THE STONING OF SORAYA M.

by Freidoune Sahebjam

Pub Date: Jan. 1st, 1994
ISBN: 1-55970-233-8
Publisher: Arcade

An indelible retelling—implacable, elegiac, simmering with moral outrage—of the stoning to death of an Iranian woman falsely accused of adultery. In the fall of 1986, Sahebjam—an Iranian journalist who'd been kidnapped and beaten by pro-Khomeini terrorists in Paris- -sneaked into Iran to investigate conditions. In the isolated village of Kupayeh, an old woman beckoned him aside and told him that, two weeks before, her niece, Soraya M., had been executed by stoning. Here, after Sahebjam sets forth these facts, he tells Soraya's story, based on his interviews with the aunt, the village's mayor, and others: Though a faithful wife and devoted mother, Soraya, 35, was a lonely woman who kept to herself, in part because of her bad marriage to one Ghorban-Ali, a low-life who, aligning himself with Khomeini, had risen to power in the village even as he abused his wife, visited prostitutes, and carried on with a younger woman.
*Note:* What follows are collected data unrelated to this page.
-- ==== Sys2Proof/Machine/Fetch.lean ====
section
/-! DEFINITION. Running one issue: decode it and execute the instruction, or refuse it by name. -/

namespace Sys2Proof.Machine

/-- The verdict on an issue that spells no instruction (60_exceptions.md R284; 30_encoding.md R79, R87). -/
def refusalOf (port : Port) : DecodeError → Refusal
  | .unknownRequest _ => .unknownRequest
  | .formattedString => .formattedStringNotModelled
  | .invalidCommand _ => .invalidCommand
  | .truncated =>
    match port with
    | .command => .invalidCommand
    | .request => .malformedRecord
    | .formatted => .malformedRecord
  | .badBoolean _ => .malformedRecord
  | .unknownTerm _ => .malformedRecord

/-- Runs the instruction an issue spells. Bytes after it are not read (log 9). -/
def runIssue (iss : Issue) (s : State) : Host.Outcome State Fault Refusal :=
  match decode s.cfg.cmds iss with
  | .ok (i, _) => exec i s
  | .error e => .refused (refusalOf iss.port e)

end Sys2Proof.Machine
end

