-- ==== Sys2Proof/Machine/Construct.lean ====
section
/-! DEFINITION. Construction, the block's only reset (70_reset_and_hazards.md R310). -/

namespace Sys2Proof.Machine

/-- A construction with a configuration and a font: refused `CONFIG` outside the legal values, otherwise the
state of R311. -/
def construct (cfg : Cfg) (font : List Byte) : Host.Outcome State Fault Refusal :=
  if cfg.legal then .next (.constructed cfg font) else .refused .config

end Sys2Proof.Machine
end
Meanwhile, one Hassan Lajevardi, pederast and felon, had murdered a magistrate in a nearby city and fled to Kupayeh, where he took control of the town by posing as a mullah. But despite his clerical garb, Lajevardi made a pass at Soraya, which she rejected. Soon, Ghorban-Ali—who wished his wife gone— and the incensed Lajevardi began to plot. Roping other villagers into their scheme, they accused Soraya of adultery; as dictated by custom, the men of the village met and voted a sentence: death by stoning. As the villagers circled around her, Soraya was buried up to her shoulders. Her father threw the first stone; more flew until she died. The village women then laid Soraya at a nearby river, where, the following day, her aunt found the body savaged by dogs. She washed and buried the bones, and ``then, and only then, did she pray and burst into tears.'' An unforgettable indictment, brilliantly written and translated, of man's inhumanity to woman—and of tyranny disguised as righteousness.